Anzi, dirò di più aggiungendo una brevissima annotazione. Più volte in dibattiti a titolo molto personale (ma forse non solo personale) ho affermato che, se nell'agone elettorale, oltre che nel dibattito, scendesse una forza politica che con proposte concrete, leggibili e credibili si battesse per la semplificazione della vita del cittadino, molte delle nostre famiglie andrebbero a votare per quel movimento. Ho la sensazione - uso un paradosso, prendetelo come tale - che in questo momento il cittadino, le imprese e le comunità locali trovino nella semplificazione della vita, degli oneri procedurali e degli adempimenti il loro principale obiettivo e anelito.
Siamo, quindi, a favore della trasparenza, della rapidità e della lealtà della pubblica amministrazione per un cambiamento della qualità della vita, individuale e collettiva, che è la prima esigenza dei nostri tempi.

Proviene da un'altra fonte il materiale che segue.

-- ==== Sys2Proof/Tests/Slice0.lean ====
section
/-! SUPPORT. Tests. The checks of `WellFormed` refuse ill-formed terms; words written out bit by bit from R93 and R87 to
R90 decode to what they stand for; single steps give what the vectors of `95_test_vectors.md` say (the vector is named
at each); and every statement with hypotheses has a state and operands that meet them. -/

namespace Sys2Proof.Tests

open Sys2Proof Sys2Proof.Machine

/-! ## Small states -/

/-- A ready engine on the idle bus with brightness 15 (R251), the environment's first outcomes given. -/
def idleBus (script : List WriteOutcome) : State :=
  { State.reset with
    brt := 15, tBit := 1000, ready := true, frame := .idle, lvlClk := .high, lvlDio := .high,
    dirClk := .out, dirDio := .out, script := script }

/-- The same after a `START` (CLK = 1, DIO = 0). -/
def opened (script : List WriteOutcome) : State := { idleBus script with frame := .opened, lvlDio := .low }

/-- The same after a byte whose bit 7 is 0 (CLK = 0, DIO = 0). -/
def afterByte (script : List WriteOutcome) : State := { opened script with lvlClk := .low }

/-- Power-on with the environment's first outcomes given. -/
def powerOn (script : List WriteOutcome) : State := { State.reset with script := script }

/-- `n` writes that succeed. -/
def oks (n : Nat) : List WriteOutcome := List.replicate n .ok

/-- `n` writes that succeed and one that does not. -/
def oksThen (n : Nat) (o : WriteOutcome) : List WriteOutcome := oks n ++ [o]

/-- The next state of an instruction; the state itself where there is none. -/
def next (i : Instr) (s : State) : State :=
  match exec i s with
  | .next t => t
  | .fault _ => s
  | .refused _ => s

/-- The next state of a step. -/
def stepped (s : State) : State :=
  match step s with
  | .next t => t
  | .fault _ => s
  | .refused _ => s

/-- The next state of a step of one event. -/
def evented (s : State) : State :=
  match eventStep s with
  | .next t => t
  | .fault _ => s
  | .refused _ => s

/-- The result words a state holds. -/
def resultWords (s : State) : List Byte := s.results.map OpResult.word

abbrev c0 : Event := .w .clk false
abbrev c1 : Event := .w .clk true
abbrev d0 : Event := .w .dio false
abbrev d1 : Event := .w .dio true
abbrev dd : Event := .d

/-! ## `WellFormed` refuses what has no encoding -/

theorem test_setbrt_sixteen_is_ill_formed : (Instr.setbrt 16).wellFormed = false := by decide
theorem test_setbrt_fifteen_is_well_formed : (Instr.setbrt 15).wellFormed = true := by decide
theorem test_reserved_seven_is_ill_formed : (Instr.reserved 7 0).wellFormed = false := by decide
theorem test_reserved_eight_is_well_formed : (Instr.reserved 8 0xFF).wellFormed = true := by decide

/-! ## Words written out from the encoding tables (section 5 of `95_test_vectors.md`; R93, R87 to R90) -/

theorem test_word_init : decode (.command 0b0000_00000000#12) = .ok .init := by decide
theorem test_word_init_operand : decode (.command 0b0000_00000001#12) = .error .badOperand := by decide
theorem test_word_start : decode (.command 0b0001_00000000#12) = .ok .start := by decide
theorem test_word_stop : decode (.command 0b0010_00000000#12) = .ok .stop := by decide
theorem test_word_wrbyte_05 : decode (.command 0b0011_00000101#12) = .ok (.wrbyte 0x05) := by decide
theorem test_word_wrbyte_ff : decode (.command 0b0011_11111111#12) = .ok (.wrbyte 0xFF) := by decide
theorem test_word_delay : decode (.command 0b0100_00000000#12) = .ok .delay := by decide
theorem test_word_setbrt_7 : decode (.command 0b0101_00000111#12) = .ok (.setbrt 7) := by decide
theorem test_word_setbrt_15 : decode (.command 0b0101_00001111#12) = .ok (.setbrt 15) := by decide
theorem test_word_setbrt_16 : decode (.command 0b0101_00010000#12) = .error .badOperand := by decide
theorem test_word_setseg_0 : decode (.command 0b0110_00000000#12) = .ok (.setseg 0) := by decide
theorem test_word_setseg_2 : decode (.command 0b0110_00000010#12) = .ok (.setseg 2) := by decide
theorem test_word_segdata : decode (.command 0b0111_10101010#12) = .ok (.segdata 0xAA) := by decide
theorem test_word_reserved_8 : decode (.command 0b1000_00000000#12) = .ok (.reserved 0x8 0x00) := by decide
theorem test_word_reserved_f : decode (.command 0b1111_11111111#12) = .ok (.reserved 0xF 0xFF) := by decide
theorem test_wire_comm1 : decode (.wire .comm1 0b01000000#8) = .ok .comm1 := by decide
theorem test_wire_comm1_other : decode (.wire .comm1 0b01000001#8) = .error .notCommandByte := by decide
theorem test_wire_comm2 : decode (.wire .comm2 0b11000000#8) = .ok .comm2 := by decide
theorem test_wire_comm2_address : decode (.wire .comm2 0b11000001#8) = .error .notCommandByte := by decide
theorem test_wire_comm3 : decode (.wire .comm3 0b10000111#8) = .ok (.comm3 7) := by decide
theorem test_wire_comm3_other : decode (.wire .comm3 0b10010000#8) = .error .notCommandByte := by decide
theorem test_wire_segbyte : decode (.wire .segment 0b11011011#8) = .ok (.segbyte 1 0b1011011) := by decide
theorem test_wire_segbyte_40 : decode (.wire .segment 0b01000000#8) = .ok (.segbyte 0 0x40) := by decide

/-- The table's numbering: a row of one byte is a wire byte, the others are 12-bit words in two bytes. -/
theorem test_table_words : decodeTableWord 16 0x305 = some (.wrbyte 5) ∧ decodeTableWord 16 0x001 = none ∧
    decodeTableWord 16 0x1000 = none ∧ decodeTableWord 8 0x40 = some .comm1 ∧
    decodeTableWord 8 0xC0 = some .comm2 ∧ decodeTableWord 8 0x8F = some (.comm3 15) ∧
    decodeTableWord 8 0x00 = some (.segbyte 0 0) := by decide

/-! ## Single steps -/

/-- C-1. -/
theorem test_init_ok : (next .init (powerOn (oks 2))).trace = [.cfg .clk, .cfg .dio] ∧
    (next .init (powerOn (oks 2))).brt = 15 ∧ (next .init (powerOn (oks 2))).ready = true ∧
    resultWords (next .init (powerOn (oks 2))) = [0x00] := by decide
/-- C-3. -/
theorem test_init_second_fails : (next .init (powerOn (oksThen 1 .fail))).trace = [.cfg .clk, .failCfg .dio] ∧
    (next .init (powerOn (oksThen 1 .fail))).wave = ⟨.high, .unknown⟩ ∧
    (next .init (powerOn (oksThen 1 .fail))).ready = false ∧
    resultWords (next .init (powerOn (oksThen 1 .fail))) = [0x43] := by decide
/-- V2. -/
theorem test_start : (next .start (idleBus (oks 1))).trace = [d0, dd] ∧
    (next .start (idleBus (oks 1))).wave = ⟨.high, .low⟩ ∧
    (next .start (idleBus (oks 1))).frame = .opened := by decide
/-- C-7. -/
theorem test_start_not_ready : (next .start (powerOn [])).trace = [] ∧
    resultWords (next .start (powerOn [])) = [0x80] := by decide
/-- V3. -/
theorem test_stop : (next .stop (afterByte (oks 3))).trace = [d0, dd, c1, dd, d1, dd] ∧
    (next .stop (afterByte (oks 3))).wave = ⟨.high, .high⟩ ∧ (next .stop (afterByte (oks 3))).frame = .idle := by
  decide
/-- V11. -/
theorem test_stop_second_write_fails : (next .stop (afterByte (oksThen 1 .fail))).trace = [d0, dd, .failW .clk true] ∧
    (next .stop (afterByte (oksThen 1 .fail))).wave = ⟨.unknown, .low⟩ ∧
    resultWords (next .stop (afterByte (oksThen 1 .fail))) = [0x45] := by decide
/-- V5. -/
theorem test_delay : (next .delay (idleBus [])).trace = [dd] ∧ (next .delay (idleBus [])).frame = .idle := by decide
/-- V1. -/
theorem test_wrbyte_05 : (next (.wrbyte 0x05) (opened (oks 27))).trace =
    [c0, dd, d1, dd, c1, dd] ++ [c0, dd, d0, dd, c1, dd] ++ [c0, dd, d1, dd, c1, dd] ++ [c0, dd, d0, dd, c1, dd] ++
    [c0, dd, d0, dd, c1, dd] ++ [c0, dd, d0, dd, c1, dd] ++ [c0, dd, d0, dd, c1, dd] ++ [c0, dd, d0, dd, c1, dd] ++
    [c0, dd, c1, dd, c0, dd] := by decide
/-- V10. -/
theorem test_wrbyte_a5_eighth_write_fails :
    (next (.wrbyte 0xA5) (opened (oksThen 7 .fail))).trace =
      [c0, dd, d1, dd, c1, dd, c0, dd, d0, dd, c1, dd, c0, dd, .failW .dio true] ∧
    (next (.wrbyte 0xA5) (opened (oksThen 7 .fail))).wave = ⟨.low, .unknown⟩ ∧
    (next (.wrbyte 0xA5) (opened (oksThen 7 .fail))).frame = .undef ∧
    resultWords (next (.wrbyte 0xA5) (opened (oksThen 7 .fail))) = [0x47] := by decide
/-- C-5. -/
theorem test_setbrt_7 : (next (.setbrt 7) (idleBus [])).brt = 7 ∧ (next (.setbrt 7) (idleBus [])).trace = [] := by
  decide
/-- C-6. -/
theorem test_word_0x510 : (stepped { idleBus [] with port := [0x510] }).brt = 15 ∧
    resultWords (stepped { idleBus [] with port := [0x510] }) = [0x82] := by decide
set_option maxRecDepth 20000 in
/-- C-8, with the frame bytes as a listener takes them. -/
theorem test_setseg_empty : (Observer.idle.after (next (.setseg 0) (idleBus (oks 93))).trace).closed =
    [[0x40], [0xC0], [0x8F]] := by decide
set_option maxRecDepth 20000 in
/-- C-9: the last data word of `0x601 0x7AA`. -/
theorem test_segdata_last : (Observer.idle.after
    (next (.segdata 0xAA) { idleBus (oks 120) with pending := some ⟨1, []⟩ }).trace).closed =
      [[0x40], [0xC0, 0xAA], [0x8F]] := by decide
/-- The decode table: `0x7AA` alone is refused `ILLEGAL_CMD`. -/
theorem test_segdata_orphan : resultWords (next (.segdata 0xAA) (idleBus [])) = [0x81] := by decide
/-- The decode table: in `0x602 0x7AA 0x100` the `SETSEG` is refused `BAD_OPERAND`, then `START` is taken. -/
theorem test_setseg_broken :
    resultWords (next .start { idleBus (oks 1) with pending := some ⟨2, [0xAA]⟩ }) = [0x82, 0x00] ∧
    (next .start { idleBus (oks 1) with pending := some ⟨2, [0xAA]⟩ }).trace = [d0, dd] := by decide
/-- P4: `.word 0x900`. -/
theorem test_word_0x900 : resultWords (stepped { idleBus [] with port := [0x900] }) = [0x81] := by decide
/-- P5: the third write of frame 1 stalls. -/
theorem test_setseg_stalls :
    (next (.segdata 0x00) { idleBus (oksThen 2 .stall) with pending := some ⟨1, []⟩ }).trace = [d0, dd, c0, dd] ∧
    (next (.segdata 0x00) { idleBus (oksThen 2 .stall) with pending := some ⟨1, []⟩ }).wave = ⟨.low, .unknown⟩ ∧
    resultWords (next (.segdata 0x00) { idleBus (oksThen 2 .stall) with pending := some ⟨1, []⟩ }) = [] := by decide
/-- V6, the row 0x40. -/
theorem test_comm1 : (next .comm1 (opened (oks 27))).trace.filter (Event.isWriteTo .dio) =
    [d0, d0, d0, d0, d0, d0, d1, d0] := by decide
/-- V6, the row 0xC0. -/
theorem test_comm2 : (next .comm2 (opened (oks 27))).trace.filter (Event.isWriteTo .dio) =
    [d0, d0, d0, d0, d0, d0, d1, d1] := by decide
/-- V6, the row 0x87. -/
theorem test_comm3 : (next (.comm3 7) (opened (oks 27))).trace.filter (Event.isWriteTo .dio) =
    [d1, d1, d1, d0, d0, d0, d0, d1] := by decide
/-- V6, the row 0xDB. -/
theorem test_segbyte : (next (.segbyte 1 0x5B) (opened (oks 27))).trace.filter (Event.isWriteTo .dio) =
    [d1, d1, d0, d1, d1, d0, d1, d1] := by decide
/-- C-12, the write before: the 13th write of a byte `s1` is the `c0` of bit cell 4, the 14th its data write. -/
theorem test_segbyte_fourteenth_write_fails :
    resultWords (next (.segbyte 0 0x10) (opened (oksThen 13 .fail))) = [0x47] ∧
    resultWords (next (.segbyte 0 0x00) (opened (oksThen 13 .fail))) = [0x46] := by decide
/-- L-2, L-4, L-7. -/
theorem test_line_writes : (afterByte (oks 1)).lvl .clk = .low ∧
    (lineWrite .clk false (afterByte (oks 1)) =
      .done { afterByte (oks 1) with trace := [c0], writes := 1 }) ∧
    (lineWrite .dio true (powerOn (oks 1)) =
      .done { powerOn (oks 1) with lvlDio := .high, trace := [d1], writes := 1 }) ∧
    (lineWrite .dio false (idleBus [.stall]) =
      .stuck { idleBus [.stall] with lvlDio := .unknown, writes := 1 }) := by decide

/-- The encoder's table of section 5, with the pattern table of R119. -/
theorem test_encoder :
    (stringToSegments commonPattern ['1', '2', ':', '3', '4']).toOption = some [0x06, 0xDB, 0x4F, 0x66] ∧
    (stringToSegments commonPattern ['1', ':', '2']).toOption = some [0x86, 0x5B] ∧
    (stringToSegments commonPattern ['1', ':']).toOption = some [0x86] ∧
    (stringToSegments commonPattern ['A', 'b', 'C', 'd']).toOption = some [0x77, 0x7C, 0x39, 0x5E] ∧
    (stringToSegments commonPattern ['E', ' ', ':']).toOption = some [0x79, 0x80] := by decide
theorem test_encoder_errors :
    (stringToSegments commonPattern [':', '1']).toOption = none ∧
    (stringToSegments commonPattern ['1', ':', ':', '2']).toOption = none ∧
    (stringToSegments commonPattern ['1', '2', 'x', '4']).toOption = none ∧
    (bytestringToSegments commonPattern [0x61]).toOption = none := by decide

/-! ## The hypotheses of the statements can be met

One theorem per statement that has hypotheses, with a clause for each clause of the statement, at a boundary value where
the clause ranges over one. -/

theorem oks_writesOk {s : State} {n : Nat} (hs : s.script = oks n) (hw : s.writes = 0) : s.WritesOk n := by
  intro i hi
  simp [State.outcomeAt, hs, hw, oks, hi]

theorem oksThen_firstNotOk {s : State} {n : Nat} {o : WriteOutcome} (hs : s.script = oksThen n o)
    (hw : s.writes = 0) : s.FirstNotOk n o := by
  refine ⟨?_, ?_⟩
  · intro i hi
    simp [State.outcomeAt, hs, hw, oks, oksThen, List.getElem?_append, hi]
  · simp [State.outcomeAt, hs, hw, oks, oksThen]

theorem idleBus_accepts (script : List WriteOutcome) : (idleBus script).Accepts := ⟨rfl, rfl, rfl⟩

theorem opened_accepts (script : List WriteOutcome) : (opened script).Accepts := ⟨rfl, rfl, rfl⟩

theorem idleBus_takes (i : Instr) (script : List WriteOutcome) : Takes i (idleBus script) :=
  ⟨rfl, fun _ _ => rfl, fun _ _ => rfl⟩

/-- A ready engine that has received all but the last data word of `SETSEG 2`. -/
def receiving (script : List WriteOutcome) : State := { idleBus script with pending := some ⟨2, [0xAA]⟩ }

theorem witness_StepRunsDecodedInstruction :
    (({ idleBus [] with port := [0x305, 0x200] } : State).seq = .rest ∧
      decode (.command 0x305) = .ok (.wrbyte 5)) ∧
    ((idleBus []).seq = .rest ∧ (idleBus []).port = []) ∧
    ({ idleBus [] with seq := .running (delaySteps (.alone .delay) []) } : State).seq =
      .running (delaySteps (.alone .delay) []) := by decide

theorem witness_StepRunsPlacedWord :
    decodeTableWord 16 0xFFF = some (.reserved 0xF 0xFF) ∧ decodeTableWord 8 0xFF = some (.segbyte 1 0x7F) := by
  decide

theorem witness_DecodeOfEncode : (Instr.setbrt 15).wellFormed = true ∧ (Instr.reserved 8 0xFF).wellFormed = true := by
  decide

theorem witness_EncodeOfDecode : decode (.command 0x50F) = .ok (.setbrt 15) ∧
    decode (.wire .comm3 0x8F) = .ok (.comm3 15) ∧
    ((Instr.setbrt 15).wellFormed = true ∧ encode (.setbrt 15) = .command 0x50F) := by decide

theorem witness_PortRefusals :
    ((idleBus []).seq = .rest ∧ (idleBus []).pending = none) ∧
    8 ≤ ((0x800 : CmdWord).extractLsb' 8 4).toNat ∧ (0x7AA : CmdWord).extractLsb' 8 4 = 0x7#4 ∧
    ((0x401 : CmdWord).extractLsb' 8 4 ∈ [0x0#4, 0x1#4, 0x2#4, 0x4#4] ∧ (0x401 : CmdWord).extractLsb' 0 8 ≠ 0#8) ∧
    ((0x510 : CmdWord).extractLsb' 8 4 = 0x5#4 ∧ (0x510 : CmdWord).extractLsb' 4 4 ≠ 0#4) ∧
    ((powerOn []).ready = false ∧ (powerOn []).pending = none ∧
      ((0x600 : CmdWord).extractLsb' 8 4 ∈ [0x1#4, 0x2#4, 0x4#4, 0x6#4] ∧ (0x600 : CmdWord).extractLsb' 0 8 = 0#8) ∧
      (0x3FF : CmdWord).extractLsb' 8 4 = 0x3#4 ∧
      ((0x50F : CmdWord).extractLsb' 8 4 = 0x5#4 ∧ (0x50F : CmdWord).extractLsb' 4 4 = 0#4)) ∧
    ({ powerOn [] with pending := some ⟨1, []⟩ } : State).ready = false := by decide

theorem witness_BrokenSetsegIsRefused :
    (receiving []).seq = .rest ∧ (receiving []).pending = some ⟨2, [0xAA]⟩ ∧
    Instr.start.isData = false ∧ Instr.start.isWire = false ∧ decode (.command 0x001) = .error .badOperand := by
  decide

theorem witness_SetsegWordsAreOneOperation :
    ({ idleBus [] with port := setsegWords [0xAA, 0x55] ++ [0x100] } : State).port = [0x602, 0x7AA, 0x755, 0x100] ∧
    (idleBus []).seq = .rest ∧ (idleBus []).pending = none ∧ (List.replicate 255 (0 : Byte)).length ≤ 255 :=
  ⟨by decide, rfl, rfl, Nat.le_of_eq List.length_replicate⟩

Oggi si parla spesso di delegificare, abrogare le legge inutili e riunificare le leggi in testi unici che siano consultabili, leggibili e maneggiabili dai cittadini e dai loro consulenti, ma poi, ad ogni piè sospinto,Pag. 54si appesantisce la ramificazione delle leggi una volta per l'esigenza della sicurezza, un'altra per prevenire o per reprimere un fenomeno. Vi è chi enfatizza un aspetto, chi un altro settore della pubblica amministrazione, e non si fa che «caricare» di leggi e «controleggi» il cittadino e la società organizzata.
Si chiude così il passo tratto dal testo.